When I was at [government] secondary school in the UK in the 1980s there was never any doubt that if you could get to university you did it. The benefits were plain: another three years of free education with government support for living costs; the chance to go through an experience then only taken by some 70,000* people per year; and of course the lifetime that would follow of being,  hopefully, well equipped to continue learning and enjoying a wide range of pursuits open to people who have been through a formal higher education. As such, you generally chose a course based on the subject you enjoyed and worried about what might happen afterwards sometime in the summer before your final year. Lawyers, medics and engineers were seen as slightly strange people who had thought about a career before going to university. Most of us didn’t. I chose Geography because I enjoyed it and entertained vague ideas of joining the army, or the oil industry, or town planning, or ‘something in the City” [none of which happened].

The world is a very different place today.

In the 1980s only about 30% of the population were still in school past the leaving age of 16, now it is 71%. The undergraduate population of UK students has jumped to some 330,000 per year – nearly a fivefold increase – and has been added to by a remarkable 200,000 per year from overseas. It is now the norm to have been through at least further education and not at all surprising to hold a bachelor degree. It is also now very common to have a huge debt related to going through that experience. Most maintenance grants for living costs were stripped away by the 1990s. In 1998 fees came in for tuition. Initially capped at GBP1000 per year, they were soon at GBP3000 per year and in 2012 went up to GBP9000 per year. As of 2017, they are likely to begin rising in increments with the first announcements already out of some courses costing GBP9250 per year subject to parliamentary approval. Of course overseas students already pay for their course in full and will need to find between GBP25000 and GBP50000 per year for all their costs [dependent on institution and course type].

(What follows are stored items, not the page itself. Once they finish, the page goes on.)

/-- Within a byte the next bit is the one below. -/
theorem bits_of_startBit_pred (h : 0 < s.bitPos.toNat) :
    (s.startBit s.byteIdx (s.bitPos - 1)).frameBit :: (s.startBit s.byteIdx (s.bitPos - 1)).laterBits =
      s.laterBits := by
  have hpred : (s.bitPos - 1).toNat = s.bitPos.toNat - 1 := by bv_omega
  have hdrop := drop_bitsMsbFirst (s.fb.get s.byteIdx) (s.bitPos - 1)
  rw [hpred, show 7 - (s.bitPos.toNat - 1) = 8 - s.bitPos.toNat by omega] at hdrop
  unfold laterBits
  rw [hdrop, ← hpred]
  rfl

/-- After a bit's delimiter the next of the later bits begins, or, where there is none, the frame ends
(R138). -/
theorem nextSymbol_of_laterBits (hidx : s.byteIdx.toNat < s.nbytes.toNat) (hmax : s.nbytes.toNat ≤ 4) :
    (s.laterBits = [] ∧ s.nextSymbol c = s.endFrame c) ∨
      ∃ i p, s.nextSymbol c = s.startBit i p ∧ i.toNat < s.nbytes.toNat ∧
        s.laterBits = (s.startBit i p).frameBit :: (s.startBit i p).laterBits := by
  rcases nextSymbol_cases c s with ⟨hbit, e⟩ | ⟨hbit, hbyte, e⟩ | ⟨hbit, hbyte, e⟩
  · exact .inr ⟨_, _, e, hidx, (bits_of_startBit_pred hbit).symm⟩
  · have hsucc : (s.byteIdx + 1).toNat = s.byteIdx.toNat + 1 := by bv_omega
    refine .inr ⟨_, _, e, hsucc ▸ hbyte, ?_⟩
    rw [bits_of_startBit_seven (hsucc ▸ hbyte), hsucc, laterBits, hbit]
    rfl
  · refine .inl ⟨?_, e⟩
    have hlen : s.frameBytes.length ≤ s.byteIdx.toNat + 1 := by
      rw [frameBytes, List.length_take]
      omega
    rw [laterBits, hbit, List.drop_eq_nil_of_le hlen]
    rfl

end State

/-! ### A row of marks -/

/-- The ticks of a row of marks, each with its delimiter (R84). -/
def marksLen (c : Config) (marks : List Nat) : Nat := (marks.map (· + c.tDelim)).sum

theorem marksLen_cons (c : Config) (m : Nat) (marks : List Nat) :
    marksLen c (m :: marks) = m + c.tDelim + marksLen c marks := rfl

theorem frameLen_eq_marksLen (c : Config) (bytes : List Byte) :
    frameLen c bytes = marksLen c (frameMarks c bytes) := rfl

section

variable {c : Config} {m k : Nat} {marks : List Nat}

theorem levelAt_mark (h : k < m) : levelAt c (m :: marks) k = false := if_pos h

theorem levelAt_delimiter (h : k < c.tDelim) : levelAt c (m :: marks) (m + k) = true := by
  rw [levelAt, if_neg (by omega), if_pos (by omega)]

/-- After its first mark and delimiter a row is the rest of it (R141). -/
theorem levelAt_later : levelAt c (m :: marks) (m + c.tDelim + k) = levelAt c marks k := by
  rw [levelAt, if_neg (by omega), if_neg (by omega), Nat.add_sub_cancel_left]

end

It is this new financial burden that has led many to question the value of taking a degree. I would argue that the huge cost is also distorting the way today’s young approach the whole question of what university is about and what its purpose is. And let’s not forget that it makes universities behave differently as well as they become more like competing businesses looking for customers in a limited market.

I’ll address each of these effects in the coming weeks.

*All data in this article series is from either the House of Commons Library, open to public scrutiny, compiled from a number of government education statistical reports, or from the Higher Education Statistics Agency [HESA] in particular.